But in poking around for information, I did realize a huge mistake I had been inadvertently making all along! 😮 You see, each material has a pair of settings down at the bottom: Multiple Importance Sample and Transparent Shadows. MIS, as I (erroneously!) understood it, increased the precision of the sampling of a surface when it was emitting a large amount of light — when an object was functioning as a light source, essentially. All of my glowing materials have this enabled, including the rooms, glow panels, and so on. Transparent Shadows is, as you might expect, a switch that enables or disables the casting of partially-transparent shadows through a transparent material. Only three or four of my materials are transparent, and none of them need to worry about casting special shadows, yet nearly all of my materials had this turned on!

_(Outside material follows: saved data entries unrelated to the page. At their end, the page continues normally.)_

-- ==== Sys2Proof/Machine/FrameOps.lean ====
section
/-! DEFINITION. Receiving a frame: the check, who takes it, what its owning block does with it, and the
answer driven (R4 to R6, R13, R14, and the frame rules of each chapter). -/
namespace Sys2Proof.Machine

/-! ### Alarm frames (R198) -/

/-- ALARM RAISE taken (R198, R199). For a level-0 code whose state byte is not 2, R199 gives the entry both the
frame's state and IN-SERVICE: DESIGN CHOICE, the frame's state (log entry 45). -/
def takeAlarmRaise (f : Rx) (s : State) : Answer × State :=
  let code := byteAt f.body 0
  let level := byteAt f.body 1
  if f.src.toNat = s.cfg.panel ∨ 57 < code ∨ alarmLevel code ≠ some level then (.refuse, s)
  else
    let e : LineEntry := ⟨f.src.toNat, code, level, byteAt f.body 2 == 2, flagAt f.body 3⟩
    (.accept, { s with alarm := s.alarm.enter e })

/-- The code an ALARM ACK names, if it is specific (R206). -/
def ackCode (b : List Byte) : Option Nat := if b.length = 2 then some (byteAt b 1) else none

/-- An ALARM ACK that is answered REFUSE (R198). -/
def ackRefused (panel : Nat) (b : List Byte) : Bool :=
  byteAt b 0 == panel || (match ackCode b with | some c => inLimits 58 c 63 | none => false)

/-- ALARM ACK taken. -/
def takeAlarmAck (f : Rx) (s : State) : Answer × State :=
  if ackRefused s.cfg.panel f.body then (.refuse, s)
  else (.accept, applyAck (byteAt f.body 0) (ackCode f.body) s)

/-- ALARM CLEAR taken. -/
def takeAlarmClear (f : Rx) (s : State) : Answer × State :=
  if f.src.toNat = s.cfg.panel then (.refuse, s)
  else (.accept, { s with alarm := s.alarm.strike (LineEntry.is f.src.toNat (byteAt f.body 0)) })

/-! ### Board frames (R47 to R50, R69, R70) -/

/-- The expected entry of a tag, of either mark. -/
def findExpected (t : Tag) (s : State) : Option Expected := s.board.expected.find? fun e => e.tag == t

/-- The expected entry of a tag leaves the list and its reference is released (R48, R50). -/
def dropExpected (t : Tag) (s : State) : State :=
  match findExpected t s with
  | none => s
  | some e =>
    releaseRef e.ref { s with board := { s.board with
      expected := s.board.expected.filter fun x => x.tag != t } }

/-- The record of an accepted offer created (R70). -/
def acceptOffer (body : List Byte) (s : State) : State :=
  let r := offerRecord body
  let s1 := dropExpected r.tag s
  let res := resolve r.product s1
  let s2 := { res.2 with board := { res.2.board with
    queue := placeRecord { r with ref := res.1 } res.2.board.queue } }
  let g := s.cfg.geometry
  let s3 := (insertEvent r.tag .arrivalDeadline 0
    (offset s2.pos.counter (g.gap + g.arrivalTol)) s2).2
  runEvents [] (if r.volume.isSome then formRequired s3 else s3)

/-- The answer to a BOARD OFFER (R69). -/
def offerAnswer (f : Rx) (s : State) : Answer :=
  if s.cfg.upstream ≠ some f.src.toNat then .refuse
  else if s.loader.station = .joining then .defer
  else if (findRecord (field f.body 0 2) s.board.queue).isSome then .refuse
  else if 8 ≤ s.board.queue.length then .defer
  else .accept

/-- BOARD OFFER taken. -/
def takeBoardOffer (f : Rx) (s : State) : Answer × State :=
  let a := offerAnswer f s
  (a, if a = .accept then acceptOffer f.body s else s)

/-- The entry of a tag marked ADMITTED (R49). -/
def Expected.markAdmitted (t : Tag) (e : Expected) : Expected :=
  if e.tag == t then { e with admitted := true } else e

/-- ADMITTED taken (R49). -/
def takeAdmitted (f : Rx) (s : State) : Answer × State :=
  let heardEntry := match peer s f.src.toNat with
    | some p => p.status.functions.entry
    | none => false
  if heardEntry then
    (.accept, { s with board := { s.board with
      expected := s.board.expected.map (Expected.markAdmitted (field f.body 0 2)) } })
  else (.refuse, s)

/-- BOARD EXIT taken (R50). -/
def takeBoardExit (f : Rx) (s : State) : Answer × State :=
  (.accept, dropExpected (field f.body 0 2) s)

/-- The answer to a BOARD NOTICE, its cases in order (R47). -/
def noticeAnswer (t : Tag) (s : State) : Answer :=
  if 65280 ≤ t then .refuse
  else if (findExpected t s).isSome then .refuse
  else if (findRecord t s.board.queue).isSome then .refuse
  else if 16 ≤ s.board.expected.length then .defer
  else .accept

/-- A notice appended, its product resolved (R47). -/
def appendNotice (t : Tag) (p : Product) (len : Nat) (s : State) : State :=
  let res := resolve p s
  { res.2 with board := { res.2.board with
    expected := res.2.board.expected ++ [⟨t, p, len, false, res.1⟩] } }

/-- BOARD NOTICE taken (R47). -/
def takeBoardNotice (f : Rx) (s : State) : Answer × State :=
  let t := field f.body 0 2
  let a := noticeAnswer t s
  (a, if a = .accept then appendNotice t (productAt f.body 2) (field f.body 5 3) s else s)

/-- BOARD WITHDRAW taken (R48). -/
def takeBoardWithdraw (f : Rx) (s : State) : Answer × State :=
  let t := field f.body 0 2
  if (findExpected t s).isSome then (.accept, dropExpected t s)
  else if (findRecord t s.board.queue).isSome then (.refuse, s)
  else (.accept, s)

/-! ### Recipe frames (R89 to R91) -/

/-- RECIPE PAGE taken (R77, R89, R90). -/
def takeRecipePage (f : Rx) (s : State) : Answer × State :=
  match recipePageBody f.body, productAt f.body 0 with
  | none, _ => (.refuse, s)
  | some _, none => (.accept, s)
  | some p, some c =>
    if isServiceCode c then (.refuse, s)
    else if !s.cfg.functions.needs p.kind then (.accept, s)
    else
      let r := storeAll p (field f.body 4 2) (pageEntries c s.recipe) (false, s)
      (if r.1 then .defer else .accept, r.2)

/-- The LIVE entry of a product retired, and freed at once without a reference (R80, R91). -/
def RecipeStore.retire (p : Nat) (st : RecipeStore) : RecipeStore :=
  match st.liveEntry p with
  | none => st
  | some i =>
    match st.entry i with
    | none => st
    | some e => if e.count = 0 then st.free i e else st.setEntry i (some { e with live := false })

/-- RECIPE WITHDRAW taken (R91). -/
def takeRecipeWithdraw (f : Rx) (s : State) : Answer × State :=
  match productAt f.body 0 with
  | none => (.accept, s)
  | some c =>
    if isServiceCode c then (.refuse, s) else (.accept, { s with recipe := s.recipe.retire c })

/-! ### HEAT DEMAND (R128) -/

/-- The entry a HEAT DEMAND makes, at age 0. -/
def demandOf (b : List Byte) : Demand := ⟨field b 0 2, field b 2 2, field b 4 2, field b 6 2, 0⟩

/-- The four values may be entered (R128). -/
def Demand.enterable (d : Demand) : Bool :=
  decide (d.m0 ≤ 480) && decide (d.m1 ≤ 480) && decide (d.d0 ≤ d.m0) && decide (d.d1 ≤ d.m1)

/-- HEAT DEMAND taken (R128). -/
def takeHeatDemand (f : Rx) (s : State) : Answer × State :=
  if (demandOf f.body).enterable ∧ f.src.toNat ≠ s.cfg.panel then
    (.accept, { s with allot := { s.allot with
      view := s.allot.view.set f.src.toNat (some (demandOf f.body)) } })
  else (.refuse, s)

/-! ### STATUS (R16, R200) -/

/-- What a STATUS does to the line alarm list (R200). -/
def alignList (n : Nat) (f : StatusFields) (a : AlarmUnit) : AlarmUnit :=
  let a1 := if f.pendingCount = 0 then a.strike fun e => e.origin == n && !e.inService else a
  if f.station = .configFault ∨ f.startMark then a1.strike fun e => e.origin == n && e.inService
  else a1

/-- STATUS taken: the list first, then the peer's entry, the adopted flag, the fan and admission
(R16, R57, R179, R182, R200). The flow sum is formed at a STATUS of any other source, the panel's number
included, whose entry the sum leaves out (DESIGN CHOICE, log entry 42). -/
def takeStatus (f : Rx) (s : State) : Answer × State :=
  let n := f.src.toNat
  let st := statusBody f.body
  let s1 := { s with
    alarm := alignList n st s.alarm
    link := { s.link with peers := s.link.peers.set n (some ⟨st, 0⟩) } }
  let s2 := if n = s.cfg.cover then formAdopted s1 else s1
  let s3 := formFan s2
  (.accept, if s.cfg.member n then judgeAdmission s3 else s3)

/-! ### SNAPSHOT (R44) -/

/-- The values a snapshot latches (R44). -/
def latchValues (n : Nat) (s : State) : Snapshot where
  number := n
  counter := s.pos.counter
  temps := (List.range 6).map fun k =>
    if (s.cfg.channel k).fn = .unused then none else (channel s k).map (·.measured)
  duties := (List.range 6).map fun k => ((channel s k).map (·.duty)).getD 0
  quiet := match s.pot.avg, s.pot.level with
    | some v, some l => if s.cfg.functions.pot then some (v, l) else none
    | _, _ => none
  flow := if s.cfg.functions.hood then some s.fume.measured else none

/-- SNAPSHOT taken (R44). -/
def takeSnapshot (f : Rx) (s : State) : Answer × State :=
  if s.pos.snapshot.isSome then (.defer, s)
  else
    let v := latchValues (byteAt f.body 0) s
    (.accept, enqueue .position (toStation s.cfg.panel) (.snapshotReport v)
      { s with pos := { s.pos with snapshot := some v } })

/-! ### RESTART (R28) -/

/-- RESTART taken (R28, R30). -/
def takeRestart (s : State) : Answer × State :=
  if s.board.queue.isEmpty then (.accept, warmRestart s) else (.refuse, s)

/-! ### Receiving -/

/-- A taken frame handed to the block that owns its kind (R3, R5). The kinds aimed at the panel are
taken by no station. -/
def handleFrame (k : Kind) (f : Rx) (s : State) : Answer × State :=
  match k with
  | .alarmRaise => takeAlarmRaise f s
  | .alarmAck => takeAlarmAck f s
  | .boardOffer => takeBoardOffer f s
  | .alarmClear => takeAlarmClear f s
  | .admitted => takeAdmitted f s
  | .boardExit => takeBoardExit f s
  | .boardNotice => takeBoardNotice f s
  | .boardWithdraw => takeBoardWithdraw f s
  | .recipePage => takeRecipePage f s
  | .recipeWithdraw => takeRecipeWithdraw f s
  | .heatDemand => takeHeatDemand f s
  | .status => takeStatus f s
  | .snapshot => takeSnapshot f s
  | .restart => takeRestart s
  | .recipeRequest | .snapshotReport | .profile => (.refuse, s)

/-- The station drives an answer when the target is ALL or this station (R5, R6). -/
def drives (f : Rx) (s : State) : Bool := f.target == allTarget || f.target == toStation s.me

/-- The station takes the frame (R5, R6). -/
def takesFrame (k : Kind) (f : Rx) (s : State) : Bool :=
  !(k.panelOnly && f.src.toNat != s.cfg.panel) &&
    match k.form with
    | .all => f.target == allTarget
    | .one => f.target == toStation s.me
    | .panel => false
    | .allOrOne => f.target == allTarget || decide (f.target.toNat < 16)

/-- The answer given to the frame just read, whose bits are driven in its slot (R9, slotDriven). -/
def driveAnswer (a : Answer) (s : State) : State := { s with link := { s.link with answer := a } }

/-- A bad frame: counted, and nothing driven in its slot (R4). -/
def countBad (s : State) : State :=
  { s with link := { s.link with badCount := (s.link.badCount + 1) % 256, answer := .none } }

/-- A valid frame of another node, after it has set the isolation count to 0: taken and acted on, or
answered REFUSE by the stations that would answer it (R5, R6). -/
def receiveOther (k : Kind) (f : Rx) (s : State) : State :=
  if takesFrame k f s then
    let r := handleFrame k f s
    driveAnswer (if drives f s then r.1 else .none) r.2
  else driveAnswer (if drives f s then .refuse else .none) s

/-- A valid frame (R13, R14). The spec does not order what it does to the isolation count and what its owning
block does: DESIGN CHOICE, the count is set to 0 first (log entry 43). Nor does R194 order an acknowledgement of
code 53 against the end of LINK ISOLATED by the same frame: DESIGN CHOICE, the acknowledgement acts first
(log entry 49). -/
def receiveValid (k : Kind) (f : Rx) (s : State) : State :=
  let s1 := setIsolation 0 s
  if f.src.toNat = s.me then driveAnswer .none (appearance aNumberConflict s1)
  else receiveOther k f s1

/-- A frame of known kind heard whole with a correct CRC: in JOINING and RUNNING it is checked for its
length and received; in the other states nothing is read (R4, R5, R24). -/
def receive (k : Kind) (f : Rx) (s : State) : State :=
  if s.active then
    if k.lengthOk f.body.length then receiveValid k f s else countBad s
  else s

end Sys2Proof.Machine
end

So, first I set about disabling Transparent Shadows everywhere, knowing that this would speed my render times up a little bit. But I also did some further reading on MIS…and came to realize that it’s meant for dominant light sources, to improve sample convergence! Dominant light sources. Not every single room inside the ship, every single lit-up panel, and so on.

I set about turning MIS off on almost everything and holy bejesus did that make a difference! Whereas I could barely get a low enough noise level out of a 4000-sample render before, I could now do it in a mere 1500 samples!

But I wasn’t done yet.

In playing around with the branched path integrator, I’d gotten a little more familiar with rendering individual passes out (e.g. indirect diffuse bounce, direct diffuse, diffuse color, etc.) and I’d read a great deal about Blender’s vaunted Compositor, but never used it. I decided to give it a spin, with the goal of gently blurring the indirect bounce layers to further reduce noise. Aaaaaand then I got carried away. 😀

Original “vanilla” composite with just indirect noise reduction

Enhanced composite

Really, this only features two additional filters from the Compositor: a Glow applied to a mix of the Emissive and Transmission passes2 and a bit of Lens Distortion to help amp-up the idea that this is a photo someone took, rather than a render someone made. I’m quite pleased with the results, but certainly open to feedback on them as well!

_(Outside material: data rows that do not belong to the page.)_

-- ==== Sys2Proof/Machine/Periods.lean ====
section
/-! DEFINITION. The commands of the status period, of the peer status table's ages and of the power
round (1.5, 7.1): STATUS_PERIOD, PEER_STATUS_STALE, POWER_ROUND. -/
namespace Sys2Proof.Machine

/-- A BLOCKED exit-bound record with no offer outstanding is offered again (R67). -/
def reofferBlocked (s : State) : State :=
  match s.board.handoff.bound with
  | none => s
  | some t =>
    match findRecord t s.board.queue with
    | none => s
    | some r =>
      if r.state = .blocked ∧ s.board.handoff.outstanding = false then offerBoard t s else s

/-- An expiry of the status period (R15, R55, R57, R67, R182; log entry 24). -/
def statusPeriodOver (s : State) : State :=
  formFan (judgeAdmission (reofferBlocked (queueStatus false s)))

/-- STATUS_PERIOD (R15, R55, R57, R67, R182; log entries 3 and 24). -/
def execStatusPeriod (s : State) : Result :=
  if s.active then .next (finish (takeExpiry .statusPeriod statusPeriodOver s)) else .next s

/-- A heard entry whose age has reached the stale limit (R16). -/
def Peer.stale (p : Peer) : Peer := { p with age := max peerStaleAge p.age }

/-- PEER_STATUS_STALE (R16, R179). -/
def execPeerStatusStale (n : Nat) (s : State) : Result :=
  if s.active then
    let s1 := { s with link := { s.link with peers := s.link.peers.modify n (·.map Peer.stale) } }
    .next (finish (if n = s.cfg.cover then formAdopted s1 else s1))
  else .next s

/-- POWER_ROUND (R25, R27, R125). -/
def execPowerRound (s : State) : Result :=
  if s.active then .next (finish (countRound (ownRound s))) else .next s

end Sys2Proof.Machine
end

Used some goofy shader tricks to add decals to the hull with bounding-box-generated UV coordinates and make them appear only on one “side” of the mesh based on its normals, rather than projecting straight through. I need to circle back and take care of the neck “collar” and all the various dark bits and that should about do it for this part, unless anyone sees anything that still needs work.

Then it’s onto the pylons!

A couple of random musings:

  • That “dark” hull material3 really needs to get a proper texture pass. Sticks out like a sore thumb at this point.
  • The difference between the textured engineering hull and the untextured pylons is staggering and probably one of the biggest weaknesses in this render. More motivation to keep on texturing!
  • From some angles in particular, the windows vs. gridlines look really goofy. If I ever get up the gumption to revisit this model down the road, ripping the stardrive apart to redo that layout in a more sensible way (rather than adhering to the studio model as much as I did…which even then was a rather wide departure in some cases) is high on my list of priorities.
  • I love that the port nacelle casts a shadow on the engineering hull from this angle. It’s a dumb, obvious thing but it makes me smile.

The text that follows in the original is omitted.